**** Records supplied ****
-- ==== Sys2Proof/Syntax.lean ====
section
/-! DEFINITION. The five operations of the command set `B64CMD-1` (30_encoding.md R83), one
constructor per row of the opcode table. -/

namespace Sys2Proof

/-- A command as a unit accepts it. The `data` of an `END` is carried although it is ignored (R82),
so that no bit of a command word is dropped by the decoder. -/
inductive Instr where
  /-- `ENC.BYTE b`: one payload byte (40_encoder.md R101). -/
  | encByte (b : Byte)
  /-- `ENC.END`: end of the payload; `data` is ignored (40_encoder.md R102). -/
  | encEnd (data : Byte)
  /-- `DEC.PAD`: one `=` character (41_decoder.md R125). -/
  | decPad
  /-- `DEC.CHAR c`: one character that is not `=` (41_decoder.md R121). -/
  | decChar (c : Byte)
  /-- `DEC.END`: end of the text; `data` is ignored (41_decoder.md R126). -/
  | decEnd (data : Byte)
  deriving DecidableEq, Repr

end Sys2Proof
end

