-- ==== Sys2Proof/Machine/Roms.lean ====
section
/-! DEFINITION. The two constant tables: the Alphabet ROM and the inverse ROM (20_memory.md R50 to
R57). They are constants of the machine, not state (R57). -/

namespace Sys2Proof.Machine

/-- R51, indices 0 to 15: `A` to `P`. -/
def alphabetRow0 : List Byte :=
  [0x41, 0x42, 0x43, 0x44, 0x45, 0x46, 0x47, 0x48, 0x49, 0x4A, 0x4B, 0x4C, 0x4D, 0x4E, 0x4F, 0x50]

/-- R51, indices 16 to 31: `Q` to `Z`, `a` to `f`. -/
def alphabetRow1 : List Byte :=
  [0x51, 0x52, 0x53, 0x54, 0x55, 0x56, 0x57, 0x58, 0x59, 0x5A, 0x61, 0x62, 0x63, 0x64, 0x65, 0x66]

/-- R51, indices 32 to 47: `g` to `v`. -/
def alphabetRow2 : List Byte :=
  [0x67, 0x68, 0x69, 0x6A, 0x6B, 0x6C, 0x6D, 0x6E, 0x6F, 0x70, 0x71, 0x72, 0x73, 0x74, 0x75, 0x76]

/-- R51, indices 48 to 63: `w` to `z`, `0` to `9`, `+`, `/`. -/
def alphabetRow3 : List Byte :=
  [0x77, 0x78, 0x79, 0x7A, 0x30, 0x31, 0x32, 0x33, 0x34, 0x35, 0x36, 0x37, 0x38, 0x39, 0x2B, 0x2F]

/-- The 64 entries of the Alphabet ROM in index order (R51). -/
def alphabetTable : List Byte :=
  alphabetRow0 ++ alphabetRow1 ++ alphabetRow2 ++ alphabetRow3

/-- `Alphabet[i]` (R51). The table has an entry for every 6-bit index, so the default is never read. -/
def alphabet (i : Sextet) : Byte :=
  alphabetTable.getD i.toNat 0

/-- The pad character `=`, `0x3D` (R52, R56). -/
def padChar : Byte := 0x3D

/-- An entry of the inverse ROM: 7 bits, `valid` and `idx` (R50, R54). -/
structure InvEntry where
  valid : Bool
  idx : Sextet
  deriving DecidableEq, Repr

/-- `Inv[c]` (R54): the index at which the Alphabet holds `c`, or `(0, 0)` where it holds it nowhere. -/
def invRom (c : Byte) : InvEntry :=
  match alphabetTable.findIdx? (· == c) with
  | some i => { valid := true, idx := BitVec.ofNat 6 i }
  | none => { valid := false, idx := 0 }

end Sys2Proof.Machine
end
****
**** Records supplied ****
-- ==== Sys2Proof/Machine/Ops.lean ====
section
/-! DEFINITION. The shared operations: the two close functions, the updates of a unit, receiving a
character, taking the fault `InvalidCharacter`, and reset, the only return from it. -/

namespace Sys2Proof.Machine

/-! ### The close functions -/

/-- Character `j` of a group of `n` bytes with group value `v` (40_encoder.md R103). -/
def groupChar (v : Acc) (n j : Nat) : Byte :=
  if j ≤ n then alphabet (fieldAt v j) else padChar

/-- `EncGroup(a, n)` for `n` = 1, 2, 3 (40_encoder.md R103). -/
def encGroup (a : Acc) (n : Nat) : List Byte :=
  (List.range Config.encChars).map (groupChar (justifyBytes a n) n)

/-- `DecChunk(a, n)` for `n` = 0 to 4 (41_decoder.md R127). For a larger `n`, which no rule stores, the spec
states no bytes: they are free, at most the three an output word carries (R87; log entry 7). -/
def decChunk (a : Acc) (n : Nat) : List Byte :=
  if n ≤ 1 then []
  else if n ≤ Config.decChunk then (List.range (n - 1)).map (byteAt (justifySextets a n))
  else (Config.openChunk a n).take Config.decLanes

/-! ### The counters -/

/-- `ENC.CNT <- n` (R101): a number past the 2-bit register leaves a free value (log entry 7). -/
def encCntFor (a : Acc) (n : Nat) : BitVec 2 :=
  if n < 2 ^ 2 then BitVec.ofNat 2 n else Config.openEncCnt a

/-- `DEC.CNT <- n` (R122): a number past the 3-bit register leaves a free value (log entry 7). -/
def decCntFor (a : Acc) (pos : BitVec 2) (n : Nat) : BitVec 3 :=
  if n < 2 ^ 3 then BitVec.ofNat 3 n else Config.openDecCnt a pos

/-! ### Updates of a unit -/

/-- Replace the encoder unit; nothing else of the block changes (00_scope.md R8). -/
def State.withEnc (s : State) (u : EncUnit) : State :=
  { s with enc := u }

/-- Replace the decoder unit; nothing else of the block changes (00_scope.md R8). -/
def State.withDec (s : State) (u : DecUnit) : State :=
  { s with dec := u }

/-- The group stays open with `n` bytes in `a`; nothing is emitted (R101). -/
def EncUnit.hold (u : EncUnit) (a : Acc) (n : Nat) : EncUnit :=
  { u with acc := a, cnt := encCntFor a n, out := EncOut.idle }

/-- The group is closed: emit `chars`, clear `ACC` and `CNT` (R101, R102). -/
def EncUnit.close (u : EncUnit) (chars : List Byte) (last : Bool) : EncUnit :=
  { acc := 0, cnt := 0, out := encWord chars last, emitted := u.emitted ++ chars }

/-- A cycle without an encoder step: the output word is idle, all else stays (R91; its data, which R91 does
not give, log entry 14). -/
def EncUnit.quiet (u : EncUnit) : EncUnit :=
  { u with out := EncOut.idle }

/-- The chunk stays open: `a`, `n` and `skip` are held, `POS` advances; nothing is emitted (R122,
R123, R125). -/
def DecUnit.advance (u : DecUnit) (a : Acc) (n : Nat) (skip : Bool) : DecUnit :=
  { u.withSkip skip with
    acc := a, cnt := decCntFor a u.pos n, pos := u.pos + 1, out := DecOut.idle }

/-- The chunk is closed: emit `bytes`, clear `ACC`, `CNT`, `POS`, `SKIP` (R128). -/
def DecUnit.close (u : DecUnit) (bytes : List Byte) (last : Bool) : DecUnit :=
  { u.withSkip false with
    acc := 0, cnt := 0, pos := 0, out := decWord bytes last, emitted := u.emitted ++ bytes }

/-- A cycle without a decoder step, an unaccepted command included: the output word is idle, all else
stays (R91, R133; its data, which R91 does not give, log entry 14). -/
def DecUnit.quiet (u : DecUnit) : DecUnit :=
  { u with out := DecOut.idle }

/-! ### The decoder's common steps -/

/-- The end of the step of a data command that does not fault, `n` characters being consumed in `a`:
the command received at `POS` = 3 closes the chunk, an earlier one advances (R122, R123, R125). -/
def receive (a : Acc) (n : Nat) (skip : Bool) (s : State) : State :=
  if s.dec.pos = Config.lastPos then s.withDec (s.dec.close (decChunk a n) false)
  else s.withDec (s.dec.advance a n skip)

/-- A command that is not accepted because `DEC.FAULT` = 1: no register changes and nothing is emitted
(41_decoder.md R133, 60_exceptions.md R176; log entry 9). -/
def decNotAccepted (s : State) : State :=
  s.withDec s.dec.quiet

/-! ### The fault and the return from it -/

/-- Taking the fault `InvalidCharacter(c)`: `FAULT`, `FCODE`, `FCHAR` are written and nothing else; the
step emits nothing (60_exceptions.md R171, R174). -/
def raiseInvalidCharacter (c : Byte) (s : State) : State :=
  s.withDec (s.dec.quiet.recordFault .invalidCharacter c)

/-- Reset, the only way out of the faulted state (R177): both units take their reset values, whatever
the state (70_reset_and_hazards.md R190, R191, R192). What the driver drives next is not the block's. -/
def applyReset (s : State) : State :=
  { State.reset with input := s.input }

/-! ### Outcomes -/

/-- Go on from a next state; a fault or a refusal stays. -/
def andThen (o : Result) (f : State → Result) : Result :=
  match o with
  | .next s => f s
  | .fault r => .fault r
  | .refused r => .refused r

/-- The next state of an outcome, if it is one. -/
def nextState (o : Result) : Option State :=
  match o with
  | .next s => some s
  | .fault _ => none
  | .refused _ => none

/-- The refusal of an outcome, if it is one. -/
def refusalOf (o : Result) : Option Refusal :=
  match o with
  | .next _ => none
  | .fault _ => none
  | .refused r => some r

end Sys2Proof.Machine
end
****
### Work item
With the line holding "s.withDec s.dec.quiet" as the first and the line holding "r => .refused r" as the last, set down that range of the entries above exactly, and nothing else.

### Answer to this exercise
  s.withDec s.dec.quiet

/-! ### The fault and the return from it -/

/-- Taking the fault `InvalidCharacter(c)`: `FAULT`, `FCODE`, `FCHAR` are written and nothing else; the
step emits nothing (60_exceptions.md R171, R174). -/
def raiseInvalidCharacter (c : Byte) (s : State) : State :=
  s.withDec (s.dec.quiet.recordFault .invalidCharacter c)

/-- Reset, the only way out of the faulted state (R177): both units take their reset values, whatever
the state (70_reset_and_hazards.md R190, R191, R192). What the driver drives next is not the block's. -/
def applyReset (s : State) : State :=
  { State.reset with input := s.input }

/-! ### Outcomes -/

/-- Go on from a next state; a fault or a refusal stays. -/
def andThen (o : Result) (f : State → Result) : Result :=
  match o with
  | .next s => f s
  | .fault r => .fault r
  | .refused r => .refused r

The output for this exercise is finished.